Sector Ends Week on Down Note

Bank stocks ended the week in negative territory, as a number of banking companies completed their stock offerings and investors turned their attention back to the economy.

The KBW Bank Index fell 1.87%, ending the week off 2.65%.

"There were a lot of capital raises this week, which was a culmination of the stress test process," said Walter "Bucky" Hellwig, senior vice president of Regions Financial Corp.'s Morgan Asset Management. "It's akin to all the good news being in those stocks, and it's an opportune to time to take profit."

Investors are now refocusing on economic issues, Hellwig said, "specifically with regard whether we're going to continue to have the green shoots or whether they are going to whither away."

Decliners included Bank of America Corp., which fell 3%, JPMorgan Chase & Co., 1.4%, Wells Fargo & Co., 2.9%, U.S. Bancorp, 1.6%, SunTrust Banks Inc., 6%, Marshall & Ilsley Corp., 5.5%, Regions Financial Corp., 6 cents to $4.04 and Citigroup Inc., 5 cents to $3.67.

Gainers included M&T Bank Corp., 0.3%, Cullen/Frost Bankers Inc., 0.4% and People's United Financial Inc. in Bridgeport, Conn., 1.2%.

The Dow Jones industrial average fell 0.18% and the Standard & Poor's, 0.15%.

Eugenio J. Aleman, a senior economist at Wells Fargo, wrote in a note Friday that U.S. monetary policy should not be politicized.
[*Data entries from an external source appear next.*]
/-! ## Requests answered from held state -/

/-- CHANNEL_STATUS, POSITION_READ and NODE_READ answer OK with the contents of Table 10-2 and change nothing; a
CHANNEL_STATUS of a number above 11 answers NO_FUNCTION. Every field of the three contents is stated, in the order of
the table. The model's choices: the flasher flags of an idle flasher and of a channel without one (log 23); 0 in the
fields that report nothing, the milliseconds left without a probe request, the pending suspect set without a candidate
and the bytes behind an ident (log 31); and the pending kind of a supply channel (log 37). -/
def Obligations.ReadsAnswerAsTabled : Prop :=
  ∀ (l : LinkId) (s : State) (m : Mlu) (f : List Byte) (rest : List (List Byte)),
    (∀ (b : Byte) (c : ChanId), Head s l m f rest (.channelStatus b) → b.toNat = c.val →
      exec (.channelStatus l) s = .next (s.answered l m rest .channelStatus (byteAt f 1) .ok (s.statusContent c))) ∧
    (∀ b : Byte, Head s l m f rest (.channelStatus b) → 12 ≤ b.toNat →
      exec (.channelStatus l) s = .next (s.answered l m rest .channelStatus (byteAt f 1) .noFunction [])) ∧
    (∀ p, Head s l m f rest (.positionRead p) →
      exec (.positionRead l) s = .next (s.answered l m rest .positionRead (byteAt f 1) .ok (s.positionContent p))) ∧
    (∀ ref, Head s l m f rest (.nodeRead ref) → m.role = .service ∨ m.role = .bench →
      exec (.nodeRead l) s = .next (s.answered l m rest .nodeRead (byteAt f 1) .ok (nodeContent ref (s.entry ref)))) ∧
    (∀ c, (s.statusContent c).length = 45 ∧
      let ch := s.chan c
      let fast := if s.bank.turn.running then s.bank.turn.fast else s.light.fast
      let onPhase := if c = 0 ∨ c = 1 then s.bank.turn.onPhase else if c = 2 then s.bank.emergency.onPhase else false
      ∃ condition left,
        ((∀ q, s.bank.probe = some q → lampChan q.lamp ≠ c) → condition = 0 ∧ left = 0) ∧
        (∀ q, s.bank.probe = some q → lampChan q.lamp = c → left = 10000 - q.elapsed ∧
          condition = match q.phase with | .postponed => 1 | .attempt => 2 | .settledOnly => 3) ∧
        let channel := [byteOf c.val,
            byteOf (bit (s.routed c) + 2 * bit ch.derated + 4 * bit ch.backfeed + 8 * bit s.bank.supplyInside
              + 16 * bit fast + 32 * bit onPhase),
            byteOf ch.state.code, byteOf ch.demand.code,
            if ch.state = .drive then byteOf ch.driveMode.code else 0xFF,
            byteOf ch.streakCount, byteOf (ch.temperature + 40).toNat] ++ bytes2 s.bank.supply ++
          [byteOf condition] ++ bytes2 left
        (c = 9 ∨ c = 10 → s.statusContent c = channel ++ [0xFF] ++ List.replicate 32 0) ∧
        ∀ l, c = lampChan l → ∀ kind suspects,
          ((s.load.verdicts.get l).pending = none → kind = 0xFF ∧ suspects = 0) →
          (∀ x, (s.load.verdicts.get l).pending = some x → kind = byteOf x.kind.code ∧ suspects = x.suspects.setWidth 8) →
          let v := s.load.verdicts.get l
          let e := s.load.expected.get l
          let share := fun (p : Pos) =>
            let x := (s.pos p).contrib.get l
            byteOf (128 * bit (s.ready p) + 8 * bit x.clamped + x.cls.code) :: (bytes2 x.settled ++ bytes2 x.peak)
          s.statusContent c = channel ++ [byteOf v.kind.code, v.suspects.setWidth 8, byteOf v.attribution] ++
            bytes3 v.deviation ++ [kind, suspects, byteOf v.agreement] ++ bytes2 v.lastM ++ bytes2 v.lastPeak ++
            bytes3 e ++ bytes2 (max 60 ((e + 8) / 16)) ++ share .p1 ++ share .p2 ++ share .p3) ∧
    (∀ p, (s.positionContent p).length = 76 ∧
      let r := s.pos p
      let nibble := fun (l : LampId) => (r.contrib.get l).cls.code + 8 * bit (r.contrib.get l).clamped
      ∃ singles groups : Nat, (∀ n, singles.testBit n = true ↔ ∃ i ∈ r.singles, i.val = n) ∧
        (∀ n, groups.testBit n = true ↔ ∃ j ∈ r.groups, j.val = n) ∧
        s.positionContent p = [byteOf r.state.code, byteOf (s.matrix.active.code + 4 * bit r.relearn + 8 * bit s.suspended),
            r.reasons.setWidth 8] ++ bytes2 r.coupledSeconds ++
          [match r.repeater with | some i => byteOf i.val | none => 0xFF,
            byteOf (match r.ident with | some x => x.length | none => 0)] ++
          ((r.ident.getD []) ++ List.replicate 17 0).take 17 ++ bytes2 (singles / 2 ^ 32) ++ bytes4 singles ++
          [byteOf groups] ++ allLamps.flatMap (fun l => bytes2 (r.contrib.get l).settled) ++
          allLamps.flatMap (fun l => bytes2 (r.contrib.get l).peak) ++
          [byteOf (nibble 0 + 16 * nibble 1), byteOf (nibble 2 + 16 * nibble 3), byteOf (nibble 4 + 16 * nibble 5),
            byteOf (nibble 6 + 16 * nibble 7), byteOf (nibble 8 + 16 * nibble 9)]) ∧
    (∀ ref, nodeContent ref none = [0]) ∧
    ∀ ref e, (nodeContent ref (some e)).length = 12 + 14 * e.slots.length ∧
      nodeContent ref (some e) = byteOf (1 + 2 * bit e.live + 4 * bit e.locked + 8 * bit e.used) ::
        (Word32.bytes e.nodeId ++ [byteOf e.addr, byteOf (posNumber e.pos), byteOf e.kind.code,
          byteOf (match ref with | .single _ => e.slots.length | .group _ => e.run), e.pins.setWidth 8,
          byteOf e.strikes, byteOf e.restarts] ++
        e.slots.flatMap fun sl => [byteOf (funCode sl.kind), byteOf sl.inst, byteOf (16 * sl.access.code + sl.unit.code)]
          ++ Word16.bytes sl.rangeMin ++ Word16.bytes sl.rangeMax ++
          [byteOf (match sl.number with | some n => n | none => 0), byteOf sl.quality.code] ++ bytes2 sl.window ++
          [byteOf (sl.watch.toNat + 16 * sl.changed.toNat)] ++ bytes2 sl.delta)
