-- ==== Sys2Proof/Laws/Ops.lean ====
section
/-! SUPPORT. What reading gives after writing, for tables, positions, entries, channels and links; and what the shared
operations on links and on time do. -/

namespace Sys2Proof

/-! ## Tables -/

@[simp] theorem Tbl.get_set_self {α : Type} {n : Nat} (t : Tbl α n) (i : Fin n) (x : α) : (t.set i x).get i = x := by
  simp [Tbl.get, Tbl.set]

theorem Tbl.get_set_of_ne {α : Type} {n : Nat} (t : Tbl α n) {i j : Fin n} (x : α) (h : i ≠ j) :
    (t.set i x).get j = t.get j := by
  have h' : i.val ≠ j.val := fun e => h (Fin.ext e)
  simp [Tbl.get, Tbl.set, h']

theorem Tbl.get_set {α : Type} {n : Nat} (t : Tbl α n) (i j : Fin n) (x : α) :
    (t.set i x).get j = if i = j then x else t.get j := by
  by_cases h : i = j
  · subst h; simp
  · simp [h, Tbl.get_set_of_ne]

@[simp] theorem Tbl.get_map {α β : Type} {n : Nat} (f : α → β) (t : Tbl α n) (i : Fin n) :
    (t.map f).get i = f (t.get i) := by
  simp [Tbl.get, Tbl.map]

@[simp] theorem Tbl.get_fill {α : Type} {n : Nat} (x : α) (i : Fin n) : (Tbl.fill n x).get i = x := by
  simp [Tbl.get, Tbl.fill]

namespace Machine

/-! ## Positions -/

theorem posIdx_injective {p q : Pos} (h : posIdx p = posIdx q) : p = q := by
  cases p <;> cases q <;> first | rfl | (simp [posIdx] at h)

theorem State.pos_setPos (s : State) (p q : Pos) (r : PosRec) : (s.setPos p r).pos q = if p = q then r else s.pos q := by
  by_cases h : p = q
  · subst h; simp [State.pos, State.setPos]
  · have : posIdx p ≠ posIdx q := fun e => h (posIdx_injective e)
    simp [State.pos, State.setPos, h, Tbl.get_set_of_ne _ _ this]

@[simp] theorem State.pos_setPos_self (s : State) (p : Pos) (r : PosRec) : (s.setPos p r).pos p = r := by
  simp [State.pos_setPos]

theorem State.pos_modPos (s : State) (p q : Pos) (f : PosRec → PosRec) :
    (s.modPos p f).pos q = if p = q then f (s.pos p) else s.pos q := State.pos_setPos s p q _

theorem State.pos_of_map {s t : State} (h : t.map = s.map) (p : Pos) : t.pos p = s.pos p := by
  simp [State.pos, h]

theorem State.entry_of_map {s t : State} (h : t.map = s.map) (ref : EntryRef) : t.entry ref = s.entry ref := by
  cases ref <;> simp [State.entry, h]

/-! ## Contacts (R32) -/

/-- A contact carries a channel exactly where it is that channel's contact and the profile routes the channel. -/
theorem contactUse_channel (p : Profile) (k : Contact) (c : ChanId) :
    contactUse p k = .channel c ↔ k = chanContact c ∧ routes p c = true := by
  revert k c; cases p <;> decide

/-- A contact carries a data wire exactly where it is that wire's contact and the profile routes the data pair. -/
theorem contactUse_dataWire (p : Profile) (k : Contact) (w : Fin 2) :
    contactUse p k = .dataWire w ↔ k.val = 12 + w.val ∧ routesData p = true := by
  revert k w; cases p <;> decide

/-! ## Channels -/

theorem State.chan_putChan (s : State) (c d : ChanId) (ch : Channel) :
    (s.putChan c ch).chan d = if c = d then ch else s.chan d := Tbl.get_set _ _ _ _

@[simp] theorem State.chan_putChan_self (s : State) (c : ChanId) (ch : Channel) : (s.putChan c ch).chan c = ch := by
  simp [State.chan_putChan]

theorem State.chan_of_bank {s t : State} (h : t.bank.channels = s.bank.channels) (c : ChanId) : t.chan c = s.chan c := by
  simp [State.chan, h]

@[simp] theorem State.probe_putChan (s : State) (c : ChanId) (ch : Channel) : (s.putChan c ch).bank.probe = s.bank.probe :=
  rfl

@[simp] theorem State.turn_putChan (s : State) (c : ChanId) (ch : Channel) : (s.putChan c ch).bank.turn = s.bank.turn :=
  rfl

@[simp] theorem State.emergency_putChan (s : State) (c : ChanId) (ch : Channel) :
    (s.putChan c ch).bank.emergency = s.bank.emergency := rfl

@[simp] theorem State.chan_setProbe (s : State) (q : Option Probe) (c : ChanId) : (s.setProbe q).chan c = s.chan c := rfl

@[simp] theorem State.probe_setProbe (s : State) (q : Option Probe) : (s.setProbe q).bank.probe = q := rfl

/-! ## Links -/

theorem State.link_setLink (s : State) (l k : LinkId) (m : Mlu) :
    (s.setLink l m).link k = if l = k then some m else s.link k := by
  cases l <;> cases k <;> simp [State.setLink, State.link]

@[simp] theorem State.link_setLink_self (s : State) (l : LinkId) (m : Mlu) : (s.setLink l m).link l = some m := by
  simp [State.link_setLink]

theorem State.link_of_links {s t : State} (h : t.links = s.links) (l : LinkId) : t.link l = s.link l := by
  cases l <;> simp [State.link, h]

@[simp] theorem State.setLink_setLink (s : State) (l : LinkId) (m m' : Mlu) : (s.setLink l m).setLink l m' = s.setLink l m' := by
  cases l <;> rfl

theorem State.setLink_self {s : State} {l : LinkId} {m : Mlu} (h : s.link l = some m) : s.setLink l m = s := by
  obtain ⟨_, _, _, _, _, _, _, _, _, ⟨s1, s0, a, b, c⟩, _⟩ := s
  cases l <;> simp_all [State.setLink, State.link]

/-- Frames placed on an active link join its buffer at the tail (R184). -/
theorem State.place_active {s : State} {l : LinkId} {m : Mlu} (h : s.link l = some m) (ha : m.busOff = false)
    (fs : List TxFrame) : s.place l fs = s.setLink l { m with buffer := m.buffer ++ fs } := by
  simp [State.place, State.modLink, h, ha]

/-- An event raised on a link, as the link takes it (R190). -/
theorem State.link_raiseFor (s : State) (roles : RoleSet) (k : EventKind) (l : LinkId) :
    (s.raiseFor roles k).link l =
      (s.link l).map fun m => if hasBit roles (roleBit m.role.role) then m.raise k else m := by
  cases l <;> rfl

/-- An attention frame is due at no link whose pending set the act has left alone (R190 (4)). -/
theorem State.attend_of_pending {before after : State} {l : LinkId}
    (h : (after.link l).map (·.pending) = (before.link l).map (·.pending)) : before.attend after l = after := by
  unfold State.attend
  split
  · rename_i m m' hm hm'
    have : m'.pending = m.pending := by simpa [hm, hm'] using h
    split
    · rename_i hc; exact absurd hc.1 (by rw [← this]; exact hc.2.1)
    · rfl
  · rfl

/-- The end of an act that raises nothing adds nothing. -/
theorem State.finish_of_pending {before after : State}
    (h : ∀ l, (after.link l).map (·.pending) = (before.link l).map (·.pending)) : before.finish after = after := by
  unfold State.finish
  rw [State.attend_of_pending (h .a), State.attend_of_pending (h .b), State.attend_of_pending (h .c)]

/-! ## Time -/

@[simp] theorem State.elapse_zero (s : State) : s.elapse 0 = s := by simp [State.elapse]

/-- A timer that has run out is awaited for no time (log 2). -/
theorem State.await_of_le {s : State} {elapsed limit : Nat} (h : limit ≤ elapsed) : s.await elapsed limit = s := by
  simp [State.await, Nat.sub_eq_zero_of_le h]

end Machine

end Sys2Proof
end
"In some sense the Federal Reserve attacked the bursting of the dot.com bubble and the effects of the September 11 attacks with more money, creating a new and bigger bubble in the housing market," Aleman wrote. "Now, the extremely expansionary monetary and fiscal policy we are following could be the harbinger of an even worse event to come. Thus, we need monetary policy and monetary policymakers to remain independent of the political process so they can correctly bring this unorthodox monetary experiment to a successful conclusion."